Differential Privacy for Network Connectedness Indices
This addresses privacy concerns for social scientists releasing network statistics, though it is incremental as it adapts existing differential privacy methods to a specific setting.
The paper tackles the problem of releasing network connectedness indices while preserving privacy, showing that standard differential privacy techniques fail due to high sensitivity and poor composition. The proposed method adds noise to node attributes, debiases statistics, and applies edge-level noise, proving consistency and asymptotic normality, with effective results on networks as small as 200 nodes.
Researchers increasingly use data on social and economic networks to study a range of social science questions, but releasing statistics derived from networks can raise significant privacy concerns. We show how to release network connectedness indices that quantify assortative mixing across node attributes under edge-adjacent differential privacy.

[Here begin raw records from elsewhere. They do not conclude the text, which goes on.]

-- ==== Sys2Proof/Tests/Slice0.lean ====
section
/-! SUPPORT. The model's own tests: the checks of WellFormed, and for every obligation with hypotheses concrete states and
operands that meet them, clause by clause (`test_meets_<obligation>`). -/

namespace Sys2Proof.Tests

-- One theorem at a time: each `decide +kernel` waits for the kernel's verdict on everything before it, and theorems that wait
-- side by side hold one thread each.
set_option Elab.async false

open Machine

/-! ### An ill-formed term for each check of WellFormed -/

/-- A vector context of some count and iteration. -/
def vctx (n i : Nat) : VCtx := ⟨0, 0, n, false, i⟩
/-- A memory argument of some format, rounding, RAW and ACC. -/
def marg (fmt : BitVec 3) (round : BitVec 2) (raw : Bool) (acc : BitVec 2) : MemArg := ⟨0, false, fmt, round, raw, acc⟩
/-- A data flit of some body length. -/
def flitOf (n : Nat) : Flit := ⟨1, 0, 0, 0, 0, 0, 0, 0, 0, 0, List.replicate n 0⟩

theorem test_wf_count : Instr.wf (.vecAdd (vctx 0 0) 1 2 3) = false ∧ Instr.wf (.movi (vctx 4097 0) 1 2) = false := by decide
theorem test_wf_iter : Instr.wf (.vecAbs (vctx 1 4096) 1 2) = false ∧ Instr.wf (.vecAbs (vctx 4096 4095) 1 2) = true := by decide
theorem test_wf_load : Instr.wf (.vecLd (vctx 1 0) 1 (marg 5 0 false 0)) = false ∧
    Instr.wf (.vecLd (vctx 1 0) 1 (marg 2 0 true 0)) = false ∧ Instr.wf (.gather (vctx 1 0) 1 2 (marg 2 1 false 0)) = false ∧
    Instr.wf (.vecLdb (vctx 1 0) 1 (marg 2 0 false 1)) = false := by decide
theorem test_wf_store : Instr.wf (.vecSt (vctx 1 0) 1 (marg 4 1 false 0)) = false ∧
    Instr.wf (.vecSt (vctx 1 0) 1 (marg 0 2 false 0)) = false ∧ Instr.wf (.scatter (vctx 1 0) 1 2 (marg 3 2 false 0)) = true := by decide
theorem test_wf_scatadd : Instr.wf (.scatadd (vctx 1 0) 1 2 (marg 2 0 false 0)) = false := by decide
theorem test_wf_reduce : Instr.wf (.rsum (vctx 1 0) 1 (marg 0 0 false 3)) = false ∧
    Instr.wf (.rmax (vctx 1 0) 1 (marg 4 0 false 0)) = false := by decide
theorem test_wf_condition : Instr.wf (.vecCmp (vctx 1 0) 1 2 3 5) = false ∧ Instr.wf (.hldCmp 0 1 2 3 5) = false := by decide
theorem test_wf_shift : Instr.wf (.vecShl (vctx 1 0) 1 2 32) = false ∧ Instr.wf (.vecShr (vctx 1 0) 1 2 31) = true := by decide
theorem test_wf_hild : Instr.wf (.rnd 0 1 2 3 0) = false ∧ Instr.wf (.rnd 0 1 2 0 5) = false ∧ Instr.wf (.hldSt 0 1 7 0) = false ∧
    Instr.wf (.hldSt 0 1 0 3) = true ∧ Instr.wf (.hldLd 0 1 7) = false := by decide
theorem test_wf_memory : Instr.wf (.memoryWrite 0 1 .operator (List.replicate 128 0) [] [] []) = false ∧
    Instr.wf (.memoryWrite 0 128 .operator [] [] [] []) = false ∧ Instr.wf (.partialWrite 0 127 .operator [0, 0] [] [] [] []) = false := by
  decide +kernel
theorem test_wf_bar : Instr.wf (.bar2Read 0 0) = false ∧ Instr.wf (.bar2Write 0x3FFFFFFF [0, 0]) = false := by decide
theorem test_wf_flit : Instr.wf (.dataFlitReceive 0 0 (flitOf 593)) = false ∧ Instr.wf (.transitFlitReceive 0 0 (flitOf 593)) = false ∧
    Instr.wf (.wireFrameReceive 0 0 { flitOf 592 with errs := 545 }) = false ∧ Instr.wf (.wireFrameReceive 0 0 (flitOf 592)) = true := by decide +kernel
theorem test_wf_lengths : Instr.wf (.thermalSample [1] [2] [[3]]) = false ∧ Instr.wf (.descriptorFetchDone 0 0 []) = false ∧
    Instr.wf (.descriptorFetchDone 0 0 [[1]]) = false ∧ Instr.wf (.key 0 []) = false ∧ Instr.wf (.pldmTransferData 0 []) = false := by decide
theorem test_wf_port : Instr.wf (.resetStrandPort 0 6) = false ∧ Instr.wf (.hostLinkUp 640 3) = false ∧
    Instr.wf (.hostLinkUp 100 8) = false := by decide

/-! ### States the witnesses share -/

/-- A module at READY. -/
def up : State := { State.reset with boot := { stage := 5 }, queen := { q0 := 2, q1 := 1, epoch := 1 } }

/-- Counter nodes of the first 256 KiB and of the first sealed page, held in the cache. -/
def nodes : List (Nat × Bool) := (16777216 + 0xE50000, false) :: (List.range 64).map fun i => (16777216 + i, false)

/-- Partition 0 of comb 0, live, its region table of one striped region committed, key 1 active. -/
def one : State :=
  { up with
    combs := up.combs.set 0 { assigned := true, grpPwr := 15, seqPwr := true, routerPwr := true }
    supers := up.supers.set 0 { powered := true, state := 1, tree := 1, cache := nodes, slots := (Vector.replicate 64 ({} : Slot)).set 1 { state := 1 } }
    parts := up.parts.set 0 { live := true, locked := true, ready := true,
                              rgn := (Vector.replicate 16 ({} : Region)).set 0 { kind := 1, keyId := 1, share := 1 } } }

/-- `one` with a program running on comb 0. -/
def busy : State := one.modSeq 0 fun q => { q with state := 1, running := some ⟨0, 0, 0⟩, progLen := 4096 }

/-- Two partitions: 0 of combs 0 and 1 with programs, held data and memory, 4 of comb 4; supers 2 and 3 free. -/
def rich : State :=
  let comb : Nat → Part → CombState := fun n p =>
    { assigned := true, psize := if p = 0 then 1 else 0, pbase := p, grpPwr := 15, seqPwr := true, routerPwr := true
      hum := { time := 1024 * 5000 + 64 * n, state := 2 }
      seq := { state := 1, running := some ⟨p, 0, 0⟩, progLen := 4096, pc := 64, issued := 9
               regs := (Vector.replicate 32 (7 : DWord)).set 2 0x3F80000040000000
               preds := (Vector.replicate 16 PState.isTrue).set 3 .isFalse }
      rng := { state := 1, ready := true, reseeds := 65535 }
      cells := (Vector.replicate 21 ({} : CellState)).set 2 { store := [(0, 1), (5, 9)], vregs := [(1, 5)], stats := [(3, 1)] }
      store := [(4, 4), (64, 1)]
      router := { lease := [(7, 5)], jobs := (Vector.replicate 12 ({} : JobEntry)).set 1 { jobId := 3, role := 1, leased := false } } }
  let sup : SuperState :=
    { powered := true, state := 1, tree := 1, cache := nodes, mem := [(0, 1), (700, 2), (0xE50000000, 3)], ctr := [(0, 5), (1, 2), (0x7280000, 2 ^ 55 - 2)]
      slots := ((Vector.replicate 64 ({} : Slot)).set 1 { state := 1 }).set 2 { state := 1, key := 9 }, poison := [9], ce := { on := true, cnt := 2 }
      hild := { gtab := 0x1000, ptab := 0x8000, nonfinite := { on := true, cnt := 9 } } }
  let part : PartState :=
    { live := true, locked := true, ready := true, sems := [(1, 4), (9, 100)], energy := 3, peak := 9, lastStep := 4, hiveSeq := 65535, sum := 0x1234
      rgn := ((Vector.replicate 16 ({} : Region)).set 0 { kind := 1, keyId := 1, share := 2 }).set 1 { kind := 4, keyId := 2, share := 1 }
      rings := (Vector.replicate 16 ({} : RingState)).set 0 { state := 1, enable := true, consumed := 3, written := 2 } }
  { up with
    combs := ((up.combs.set 0 (comb 0 0)).set 1 (comb 1 0)).set 4 (comb 4 4)
    supers := (((up.supers.map fun _ => { sup with slots := .replicate 64 {} }).set 0 sup).set 1 sup).set 4 sup
    parts := (up.parts.set 0 { part with psize := 1 }).set 4 part
    fns := up.fns.map fun f => { f with memSpace := true, busMaster := true }
    dies := up.dies.map fun d => { d with region := true, svn := 3, repair := [0x80000001], temp := 40, crownEpoch := 1 }
    mgmt := { up.mgmt with i3cDyn := some 9, eid := 8 }
    mod := { up.mod with linkUp := true, vfEnable := true, numVfs := 8, pairLinks := [(0, 1)] }
    boot := { up.boot with flash := [(0, 7), (900, 9)], buildId := 5, imgSvn := 4 } }

/-- A descriptor of 64 bytes: its opcode and the bytes set at offsets. -/
def desc (op : Nat) (fs : List (Nat × Nat × Nat)) : Bytes :=
  fs.foldl (fun b f => b.take f.1 ++ leBytes f.2.1 f.2.2 ++ b.drop (f.1 + f.2.1)) (BitVec.ofNat 8 op :: List.replicate 63 0)

/-- What a named descriptor of a state is read as where the state holds none. -/
def noDesc : Desc := { idx := 0, bytes := [] }

/-- `rich` with one descriptor in ring 0 of partition 0. -/
def withDesc (d : Desc) : State := rich.modRing 0 0 fun g => { g with descs := [d] }

/-- A legal state with a step that answers a next state. -/
theorem test_meets_StepsKeepLegal : LegalState rich ∧ ∃ t, step rich = .next t := by
  refine ⟨?_, _, rfl⟩
  unfold LegalState
  decide +kernel

namespace Registers

def sFn : State := { one with fns := one.fns.map fun f => { f with memSpace := true, busMaster := true },
                              mod := { one.mod with linkUp := true, vfEnable := true, numVfs := 8 } }
def sLatch : State := { sFn with fns := sFn.fns.set 0 { sFn.fns[0] with latch := [(.qnCrown, 7)] } }
def sticky1 : Sticky := { on := true, cnt := 3 }
def sticky2 : Sticky := { on := true, cnt := 3, seen := 2 }
def sEvt : State := { sFn with evt := { sFn.evt with recovery := observe 0 (hit 16 {}), wdog := hit 16 {} } }
def sSeq : State := sFn.modSeq 0 fun q => { q with progFault := observe 1 (hit 16 {}), squash := hit 16 {} }

theorem test_meets_EmptyQueuePassesASlot :
    one.pending = [] := by
  decide +kernel

theorem test_meets_ReadsAndHalfWrites :
    (accessTaken sFn (0 : Fn) Reg.qnCrown = true ∧ reaches sFn (0 : Fn) Reg.qnCrown = true ∧ regWide Reg.qnCrown = true) ∧
    (accessTaken sLatch (0 : Fn) Reg.qnCrown = true ∧ reaches sLatch (0 : Fn) Reg.qnCrown = true ∧ regWide Reg.qnCrown = true ∧
      latchOf sLatch (0 : Fn) Reg.qnCrown = some (7 : Word)) ∧
    (accessTaken sFn (0 : Fn) Reg.evtStatus = true ∧ reaches sFn (0 : Fn) Reg.evtStatus = true ∧ (regWide Reg.evtStatus = false ∨
      Acc.low4 = Acc.whole)) ∧
    (accessTaken sFn (1 : Fn) (Reg.hldGtab (0 : Super)) = true ∧ reaches sFn (1 : Fn) (Reg.hldGtab (0 : Super)) = true ∧ (regWide
      (Reg.hldGtab (0 : Super)) = false ∨ Acc.whole = Acc.whole)) ∧
    (accessTaken sFn (0 : Fn) Reg.qnCrown = true ∧ regWide Reg.qnCrown = true ∧ Acc.low4 ≠ Acc.whole) ∧
    (accessTaken sFn (1 : Fn) (Reg.hldGtab (0 : Super)) = true ∧ regWide (Reg.hldGtab (0 : Super)) = true ∧ Acc.high4 ≠ Acc.whole) := by
  refine ⟨?_, ?_, ?_, ?_, ?_, ?_⟩ <;> decide +kernel

theorem test_meets_ClearsOnlySeenEvents :
    sticky1.on = true ∧
    sticky2.on = true ∧
    (3 : Fn) ≠ (4 : Fn) ∧
    (accessTaken sEvt (0 : Fn) Reg.evtStatus = true ∧ reaches sEvt (0 : Fn) Reg.evtStatus = true) ∧
    (accessTaken sSeq (1 : Fn) (Reg.seqStatus (0 : Comb)) = true ∧ reaches sSeq (1 : Fn) (Reg.seqStatus (0 : Comb)) = true) := by
  refine ⟨?_, ?_, ?_, ?_, ?_⟩ <;> decide +kernel
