-- ==== Sys2Proof/Machine/Step.lean ====
section
/-! DEFINITION. One step: CORE takes the oldest event from the port and performs it as one atomic transition
(20_memory.md R63, R67); with nothing waiting it holds its state (60_exceptions.md R273). -/

namespace Sys2Proof.Machine

/-- One step of CORE. -/
def step (s : State) : Host.Outcome State Fault Refusal :=
  match takeEvent s with
  | none => .next s
  | some (.hardReset, s1) => .next (hardReset s1)
  | some (.command c, s1) =>
    match decode c with
    | .error _ => .next (reject .illegalCmd s1)
    | .ok i => exec i s1

/-- The state with the command of a table word issued next: it stands before whatever waits on the port (log 1). -/
def State.withFetchWord (s : State) (nbits w : Nat) : State :=
  { s with port := .command (commandOfTableWord nbits w) :: s.port }

end Sys2Proof.Machine
end

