/-- Every command gets exactly one response, with a code of the table, and leaves the port (30_encoding.md R80;
60_exceptions.md R260). -/
def Obligations.EveryCommandIsAnswered : Prop :=
  ∀ (s : State) (c : Command) (rest : List PortEvent), s.port = .command c :: rest →
    ∃ (t : State) (r : Response), step s = .next t ∧ t.port = rest ∧ t.response = some r ∧ r.rsp ∈ rspCodes

/-- No step of CORE stops the machine, in any state (60_exceptions.md R263, R265). -/
def Obligations.StepAlwaysGoesOn : Prop := ∀ s : State, ∃ t : State, step s = .next t

/-- A hard reset gives every field of 10_state.md the value of R45's first column. What waits on the port goes on waiting, no
response is given, and the model's counter goes on: these three are the model's choice (log 4). -/
def Obligations.HardResetClearsEverything : Prop :=
  ∀ (s : State) (rest : List PortEvent), s.port = .hardReset :: rest →
    step s = .next {
      mode := .idle, lock := .acquiringFrequency, stNf := false, stErr := false, stLastErr := 0x00, cfgSps := 0,
      cfgRolloff := 0, cfgSpan := 0, cfgWindow := 0, cfgFreqThr := 0, cfgPhaseThr := 0, coefSel := 0, ncoRate := 0,
      ncoPhase := 0, ntaps := 0, coef := [], taps := [], fad := ⟨0, 0, 0⟩, pad := ⟨0, 0, 0⟩, dl := ⟨[0], 0⟩,
      phaseEstimate := 0, freqEstimate := 0, sampleCount := 0, port := rest, response := none,
      freeCount := s.freeCount }

/-- Between commands CORE holds its state unchanged (60_exceptions.md R273). -/
def Obligations.NothingHappensWithoutCommand : Prop := ∀ s : State, s.port = [] → step s = .next s

/-! ## The commands -/

/-- NOP completes in both modes, answers OK with zero data whatever the data words, and changes no other state
(48_host_commands.md R220). -/
def Obligations.NopCompletes : Prop :=
  (∀ s : State, exec .nop s = .next (answeredWith 0 0 s)) ∧
  ∀ (s : State) (d0 d1 : Word) (rest : List PortEvent), s.port = .command ⟨0x00000000, d0, d1⟩ :: rest →
    step s = .next (answeredWith 0 0 { s with port := rest })

/-- SRST completes in both modes: the values of 10_state.md R45's SRST column, the configuration and `coef_sel` kept
(48_host_commands.md R221). The port and the model's counter are kept too. -/
def Obligations.SrstCompletes : Prop :=
  (∀ s : State, exec .srst s = .next { s with
    mode := .idle, lock := .acquiringFrequency, stNf := false, stErr := false, stLastErr := 0x00, ncoRate := 0,
    ncoPhase := 0, ntaps := 0, coef := [], taps := [], fad := ⟨0, 0, 0⟩, pad := ⟨0, 0, 0⟩, dl := ⟨[0], 0⟩,
    phaseEstimate := 0, freqEstimate := 0, sampleCount := 0, response := some ⟨0x00, 0, 0⟩ }) ∧
  ∀ (s : State) (d0 d1 : Word) (rest : List PortEvent), s.port = .command ⟨0x10000000, d0, d1⟩ :: rest →
    step s = exec .srst { s with port := rest }

/-- CLRST completes in both modes: the three sticky fields become 0 and nothing else changes
(48_host_commands.md R227). -/
def Obligations.ClrstCompletes : Prop :=
  (∀ s : State, exec .clrst s = .next { s with
    stNf := false, stErr := false, stLastErr := 0x00, response := some ⟨0x00, 0, 0⟩ }) ∧
  ∀ (s : State) (d0 d1 : Word) (rest : List PortEvent), s.port = .command ⟨0x60000000, d0, d1⟩ :: rest →
    step s = exec .clrst { s with port := rest }

/-- CFGW completes on each configuration register in IDLE and on COEF_SEL in both modes: the register takes all 64 bits as
given, no matter the value, and nothing else changes (48_host_commands.md R222; 10_state.md R27 to R32, R42). -/
def Obligations.CfgwCompletes : Prop :=
  (∀ (s : State) (v : Word), s.mode = .idle →
    exec (.cfgw 0x08 v) s = .next (answeredWith 0 0 { s with cfgSps := v }) ∧
    exec (.cfgw 0x09 v) s = .next (answeredWith 0 0 { s with cfgRolloff := v }) ∧
    exec (.cfgw 0x0A v) s = .next (answeredWith 0 0 { s with cfgSpan := v }) ∧
    exec (.cfgw 0x0B v) s = .next (answeredWith 0 0 { s with cfgWindow := v }) ∧
    exec (.cfgw 0x0C v) s = .next (answeredWith 0 0 { s with cfgFreqThr := v }) ∧
    exec (.cfgw 0x0D v) s = .next (answeredWith 0 0 { s with cfgPhaseThr := v })) ∧
  ∀ (s : State) (v : Word), exec (.cfgw 0x16 v) s = .next (answeredWith 0 0 { s with coefSel := v })

/-- CFGW is rejected with BAD_REG on an unmapped address, with READ_ONLY on a read-only register in both modes, and with
WRONG_MODE on a configuration register in RUN (48_host_commands.md R224; 20_memory.md R65). -/
def Obligations.CfgwRejections : Prop :=
  ∀ (s : State) (a : RegAddr) (v : Word),
    ((2 ≤ a.toNat ∧ a.toNat ≤ 7) ∨ a.toNat = 0x0E ∨ a.toNat = 0x0F ∨ 0x18 ≤ a.toNat →
      exec (.cfgw a v) s = .next (rejectedWith 0x02 s)) ∧
    (a.toNat ≤ 1 ∨ (0x10 ≤ a.toNat ∧ a.toNat ≤ 0x15) ∨ a.toNat = 0x17 →
      exec (.cfgw a v) s = .next (rejectedWith 0x03 s)) ∧
    (0x08 ≤ a.toNat ∧ a.toNat ≤ 0x0D → s.mode = .run → exec (.cfgw a v) s = .next (rejectedWith 0x04 s))

/-- RDREG completes on every mapped register in both modes: it answers the register's contents and changes nothing, and it
is rejected with BAD_REG on an unmapped address (48_host_commands.md R223; 10_state.md R42; 20_memory.md R64). The fields of
STATUS and CAPS are those of StatusAndCapsFields. -/
def Obligations.RdregCompletes : Prop :=
  ∀ s : State,
    exec (.rdreg 0x00) s = .next (answeredWith (readReg .status s) 0 s) ∧
    exec (.rdreg 0x01) s = .next (answeredWith (readReg .caps s) 0 s) ∧
    exec (.rdreg 0x08) s = .next (answeredWith s.cfgSps 0 s) ∧
    exec (.rdreg 0x09) s = .next (answeredWith s.cfgRolloff 0 s) ∧
    exec (.rdreg 0x0A) s = .next (answeredWith s.cfgSpan 0 s) ∧
    exec (.rdreg 0x0B) s = .next (answeredWith s.cfgWindow 0 s) ∧
    exec (.rdreg 0x0C) s = .next (answeredWith s.cfgFreqThr 0 s) ∧
    exec (.rdreg 0x0D) s = .next (answeredWith s.cfgPhaseThr 0 s) ∧
    exec (.rdreg 0x10) s = .next (answeredWith s.ncoRate 0 s) ∧
    exec (.rdreg 0x11) s = .next (answeredWith s.ncoPhase 0 s) ∧
    exec (.rdreg 0x12) s = .next (answeredWith s.freqEstimate 0 s) ∧
    exec (.rdreg 0x13) s = .next (answeredWith s.phaseEstimate 0 s) ∧
    exec (.rdreg 0x14) s = .next (answeredWith s.sampleCount 0 s) ∧
    exec (.rdreg 0x15) s = .next (answeredWith (BitVec.ofNat 64 s.ntaps) 0 s) ∧
    exec (.rdreg 0x16) s = .next (answeredWith s.coefSel 0 s) ∧
    (s.coefSel.toNat < s.ntaps →
      exec (.rdreg 0x17) s = .next (answeredWith (s.coef.getD s.coefSel.toNat 0) 0 s)) ∧
    (s.ntaps ≤ s.coefSel.toNat → exec (.rdreg 0x17) s = .next (answeredWith 0 0 s)) ∧
    ∀ a : RegAddr, (2 ≤ a.toNat ∧ a.toNat ≤ 7) ∨ a.toNat = 0x0E ∨ a.toNat = 0x0F ∨ 0x18 ≤ a.toNat →
      exec (.rdreg a) s = .next (rejectedWith 0x02 s)

/-- STATUS at address 0x00 and CAPS at address 0x01: read-only in both modes, with these fields, reserved bits 0
(10_state.md R43). -/
def Obligations.StatusAndCapsFields : Prop :=
  ∀ s : State,
    exec (.rdreg 0x00) s = .next (answeredWith (readReg .status s) 0 s) ∧
    exec (.rdreg 0x01) s = .next (answeredWith (readReg .caps s) 0 s) ∧
    (∀ v : Word, exec (.cfgw 0x00 v) s = .next (rejectedWith 0x03 s) ∧
      exec (.cfgw 0x01 v) s = .next (rejectedWith 0x03 s)) ∧
    (readReg .status s).getLsbD 0 = decide (s.mode = .run) ∧
    (s.lock = .acquiringFrequency → (readReg .status s).extractLsb' 1 2 = 0) ∧
    (s.lock = .acquiringPhase → (readReg .status s).extractLsb' 1 2 = 1) ∧
    (s.lock = .tracking → (readReg .status s).extractLsb' 1 2 = 2) ∧
    (readReg .status s).getLsbD 3 = s.stNf ∧
    (readReg .status s).getLsbD 4 = s.stErr ∧
    (readReg .status s).extractLsb' 5 3 = 0 ∧
    (readReg .status s).extractLsb' 8 8 = s.stLastErr ∧
    (readReg .status s).extractLsb' 16 48 = 0 ∧
    ((readReg .caps s).extractLsb' 0 32).toNat = Config.maxTaps ∧
    (readReg .caps s).extractLsb' 32 8 = 1 ∧
    (readReg .caps s).extractLsb' 40 24 = 0

/-- START reports the first check that fails, in the order of 48_host_commands.md R225 and 60_exceptions.md R262, with no
other effect. A degenerate set is reported only when the tap count fits. -/
def Obligations.StartRejections : Prop :=
  ∀ s : State,
    (s.mode = .run → exec .start s = .next (rejectedWith 0x04 s)) ∧
    (s.mode = .idle → s.cfgSps.toNat < 2 → exec .start s = .next (rejectedWith 0x10 s)) ∧
    (s.mode = .idle → 2 ≤ s.cfgSps.toNat →
      ¬(fgt s.cfgRolloff 0 = true ∧ fle s.cfgRolloff 0x3FF0000000000000 = true) →
      exec .start s = .next (rejectedWith 0x11 s)) ∧
    (s.mode = .idle → 2 ≤ s.cfgSps.toNat → fgt s.cfgRolloff 0 = true → fle s.cfgRolloff 0x3FF0000000000000 = true →
      (s.cfgWindow.toNat = 0 ∨ 2 ^ 32 ≤ s.cfgWindow.toNat) → exec .start s = .next (rejectedWith 0x12 s)) ∧
    (s.mode = .idle → 2 ≤ s.cfgSps.toNat → fgt s.cfgRolloff 0 = true → fle s.cfgRolloff 0x3FF0000000000000 = true →
      1 ≤ s.cfgWindow.toNat → s.cfgWindow.toNat < 2 ^ 32 →
      Config.maxTaps < 2 * s.cfgSps.toNat * s.cfgSpan.toNat + 1 → exec .start s = .next (rejectedWith 0x13 s)) ∧
    (s.mode = .idle → 2 ≤ s.cfgSps.toNat → fgt s.cfgRolloff 0 = true → fle s.cfgRolloff 0x3FF0000000000000 = true →
      1 ≤ s.cfgWindow.toNat → s.cfgWindow.toNat < 2 ^ 32 →
      (isFinite (cfgEnergy s) = false ∨ feq (cfgEnergy s) 0 = true ∨ ∃ c ∈ cfgTaps s, isFinite c = false) →
      exec .start s = .next (rejectedWith
        (if Config.maxTaps < 2 * s.cfgSps.toNat * s.cfgSpan.toNat + 1 then 0x13 else 0x14) s))

/-- START completes exactly on a configuration that passes every check: the "After START" column of 10_state.md R45, with
the synthesized taps (48_host_commands.md R225; 42_rrc_synth.md R137). -/
def Obligations.StartCompletes : Prop :=
  ∀ s : State, s.mode = .idle → 2 ≤ s.cfgSps.toNat → fgt s.cfgRolloff 0 = true →
    fle s.cfgRolloff 0x3FF0000000000000 = true → 1 ≤ s.cfgWindow.toNat → s.cfgWindow.toNat < 2 ^ 32 →
    2 * s.cfgSps.toNat * s.cfgSpan.toNat + 1 ≤ Config.maxTaps →
    isFinite (cfgEnergy s) = true → feq (cfgEnergy s) 0 = false → (∀ c ∈ cfgTaps s, isFinite c = true) →
    exec .start s = .next { s with
      mode := .run, lock := .acquiringFrequency, stNf := false, ncoRate := 0, ncoPhase := 0,
      ntaps := 2 * s.cfgSps.toNat * s.cfgSpan.toNat + 1, coef := cfgTaps s,
      taps := List.replicate (2 * s.cfgSps.toNat * s.cfgSpan.toNat + 1) ⟨0, 0⟩, fad := ⟨0, 0, 0⟩, pad := ⟨0, 0, 0⟩,
      dl := ⟨[0], 0⟩, phaseEstimate := 0, freqEstimate := 0, sampleCount := 0, response := some ⟨0x00, 0, 0⟩ }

Standard privacy techniques perform poorly in this setting both because connectedness indices have high global sensitivity and because a single node's attribute can potentially be an input to connectedness in thousands of cells, leading to poor composition. Our method, which is straightforward to apply, first adds noise to node attributes, then analytically debiases downstream statistics, and finally applies a second layer of noise to protect the presence or absence of individual edges. We prove consistency and asymptotic normality of our estimators for both discrete and continuous labels and show our method works well in simulations and on real networks with as few as 200 nodes collected by social scientists.